Seems okay to me to just write the decay_rate directly. We'd only need the window if we wanted to change the way that we calculate it, and that seems unlikely?

TheBlueMatt · 2026-02-22T23:50:05Z

+		// We are not concerned with the rounding precision loss for this value because it is
+		// negligible when dealing with a long rolling average.
+		Ok((self.aggregated_revenue_decaying.value_at_timestamp(timestamp_unix_secs)? as f64
+			/ window_divisor)


I don't buy this? Let's say our windows_tracked is 4 and we have some data for the last 3 windows. On average, those 3 windows worth of data data will have been multiplied by 0.62175 (https://www.wolframalpha.com/input?i=%28integral+from+0+to+3+%280.5+%5E+0.5%29+%5E+x%29+%2F+3) but then we divide it by three. Whereas if we only have data for a single-window, that data will multiplied by, on average, 0.845111 (https://www.wolframalpha.com/input?i=%28integral+from+0+to+1+%280.5+%5E+0.5%29+%5E+x%29+%2F+1), and then we'll divide by one. We have to factor in the decrease in the data from the decay as well as just the increased amount of data here.

TheBlueMatt · 2026-02-23T00:05:32Z

+	/// Tracks the occupancy of HTLC slots in the bucket.
+	slots_occupied: Vec<bool>,
+
+	/// SCID -> (slots assigned, salt)
+	/// Maps short channel IDs to an array of tuples with the slots that the channel is allowed
+	/// to use and the current usage state for each slot. It also stores the salt used to
+	/// generate the slots for the channel. This is used to deterministically generate the
+	/// slots for each channel on restarts.
+	channels_slots: HashMap<u64, (Vec<(u16, bool)>, [u8; 32])>,


Does the protection algorithm break if slots are allocated probabilistically? We could reduce implementation complexity a good bit if we just drop channel_slots entirely and generate the list of slots the channel can occupy any time we need it and allow two channels to occupy the same slot (presumably leading to some extra HTLC failures in that case?). This feels very much like a bloom filter problem where we should be able to reduce FPs somehow, though maybe it isn't quite the same because we actually do want conflicts to be "common".

TheBlueMatt · 2026-02-23T00:45:13Z

+	}
+}
+
+impl Readable for DefaultResourceManager {


Hmmmmmmmmmmmmmmmmmmm. Reconciliation on startup is gonna be tricky here. What happens if we accept an HTLC then restart and actually it never made it to disk in the ChannelMonitor? Theoretically this can be persisted as a part of ChannelManager and it should be consistent-ish, but Val is hard at work making it so that we don't have to persist ChannelManager at all.
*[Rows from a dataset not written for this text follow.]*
-- ==== Sys2Proof/Machine/Frames.lean ====
section
/-! DEFINITION. What senders write: the frame of a management command (11.2) and the word of a custody request (11.1). The
part itself only reads these (Machine/Bus.lean, Machine/Operands.lean); statements are made over them. -/

namespace Sys2Proof.Machine

/-- A write frame: code, argument bytes, and the check byte that makes the 8-bit sum 0 (11.2). -/
def writeFrame (code : Nat) (args : List Byte) : List Byte :=
  let body := BitVec.ofNat 8 code :: args
  body ++ [checkByte body]

/-- The frame of a management command (11.2); none for the rows that are no management command. -/
def hostFrame : Instr → Option (List Byte)
  | .identify => some (writeFrame 0x01 [])
  | .partReset _ => some (writeFrame 0x02 [])
  | .openGroup => some (writeFrame 0x10 [])
  | .closeGroupNow => some (writeFrame 0x11 (le 1 0))
  | .closeGroupMark => some (writeFrame 0x11 (le 1 1))
  | .abandonGroup => some (writeFrame 0x12 [])
  | .stageDefine h p b l => some (writeFrame 0x13 (le 2 h.toNat ++ le 1 p.toNat ++ le 3 b.toNat ++ le 2 l.toNat))
  | .stageMove h b => some (writeFrame 0x14 (le 2 h.toNat ++ le 3 b.toNat))
  | .stageResize h l => some (writeFrame 0x15 (le 2 h.toNat ++ le 2 l.toNat))
  | .stageRetire h => some (writeFrame 0x16 (le 2 h.toNat))
  | .stagePool p c b sc ll lm =>
    some (writeFrame 0x17
      (le 1 p.toNat ++ le 2 c.toNat ++ le 2 b.toNat ++ le 1 sc.toNat ++ le 1 ll.toNat ++ le 2 lm.toNat))
  | .stageUnpool p => some (writeFrame 0x18 (le 1 p.toNat))
  | .readGroup => some (writeFrame 0x19 [])
  | .forceRelease h => some (writeFrame 0x20 (le 2 h.toNat))
  | .forceReturn h b => some (writeFrame 0x21 (le 2 h.toNat ++ le 1 b.toNat))
  | .admitBuffer h => some (writeFrame 0x22 (le 2 h.toNat))
  | .rescrub h => some (writeFrame 0x23 (le 2 h.toNat))
  | .setAgent a m => some (writeFrame 0x30 (le 1 a.toNat ++ le 1 m.toNat))
  | .agentReset a => some (writeFrame 0x31 (le 1 a.toNat))
  | .clearFault a => some (writeFrame 0x32 (le 1 a.toNat))
  | .readFault a => some (writeFrame 0x33 (le 1 a.toNat))
  | .readBuffer h => some (writeFrame 0x40 (le 2 h.toNat))
  | .readPool p => some (writeFrame 0x41 (le 1 p.toNat))
  | .readQueue a => some (writeFrame 0x42 (le 1 a.toNat))
  | .readCycle => some (writeFrame 0x43 [])
  | .find k v st => some (writeFrame 0x44 (le 1 k.toNat ++ le 1 v.toNat ++ le 2 st.toNat))
  | .setTimebase d => some (writeFrame 0x50 (le 1 d.toNat))
  | .setCycle l g => some (writeFrame 0x51 (le 3 l.toNat ++ le 3 g.toNat))
  | .pacingOff => some (writeFrame 0x52 (le 1 0))
  | .pacingOn => some (writeFrame 0x52 (le 1 1))
  | .setMemlimit l => some (writeFrame 0x53 (le 2 l.toNat))
  | .readNotices => some (writeFrame 0x60 [])
  | .ackNotices n => some (writeFrame 0x61 (le 4 n.toNat))
  | .setNoticeEnable n => some (writeFrame 0x62 (le 4 n.toNat))
  | .transactionIssue _ => none
  | .inputArbiterGrant => none
  | .heldAccessRecheck => none
  | .memoryResponse _ _ _ => none
  | .drainCompletion _ => none
  | .scrubCompletion => none
  | .scrubFailure => none
  | .scrubTakeHead => none
  | .tick _ => none
  | .tagExpiry _ => none
  | .mark _ => none
  | .markPulseEnd => none
  | .settlingIntervalEnd => none
  | .linkDown => none
  | .linkUp => none
  | .resetAssert => none
  | .resetRelease _ => none
  | .i2cAddress _ _ _ => none
  | .frameTaken _ => none
  | .answerRead _ _ => none
  | .i2cIdleTimeout => none
  | .i2cDataByte _ => none

/-- The eight bytes of a custody request: kind, generation, handle, argument, three zeros (11.1, R179). -/
def requestBytes (kind : Nat) (generation : BitVec 8) (handle argument : Nat) : List Byte :=
  le 1 kind ++ [generation] ++ le 2 handle ++ le 1 argument ++ le 3 0

/-- The request word of a custody request (11.1). -/
def Request.word : Request → List Byte
  | .claim p => requestBytes 1 0 0 p.val
  | .release h g => requestBytes 2 g (handleNum h) 0
  | .pass h g t => requestBytes 3 g (handleNum h) t.val
  | .accept => requestBytes 4 0 0 0
  | .recall h g => requestBytes 5 g (handleNum h) 0
  | .seal h g => requestBytes 6 g (handleNum h) 0
  | .unseal h g => requestBytes 7 g (handleNum h) 0
  | .lend h g b => requestBytes 8 g (handleNum h) b.val
  | .giveBack h g => requestBytes 9 g (handleNum h) 0

end Sys2Proof.Machine
end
Instead, I wonder how easy we can make it to rebuild this from HTLC information. It would require some additional integration into "LDK core" but hopefully not much. If we have some HTLCSlotUsage struct that we return from add_htlc in the ForwardingOutcome::Forward case, we could presumably shove that into the HTLCSource (as the lots are "on" the inbound channel) and rebuild the resource manager very cheaply.

What happens if we accept an HTLC then restart and actually it never made it to disk in the ChannelMonitor? Theoretically this can be persisted as a part of ChannelManager and it should be consistent-ish, but Val is hard at work making it so that we don't have to persist ChannelManager at all.

hmmmm yeah I thought about that but was operating under the assumption that by persisting along with the ChannelManager it should stay consistent.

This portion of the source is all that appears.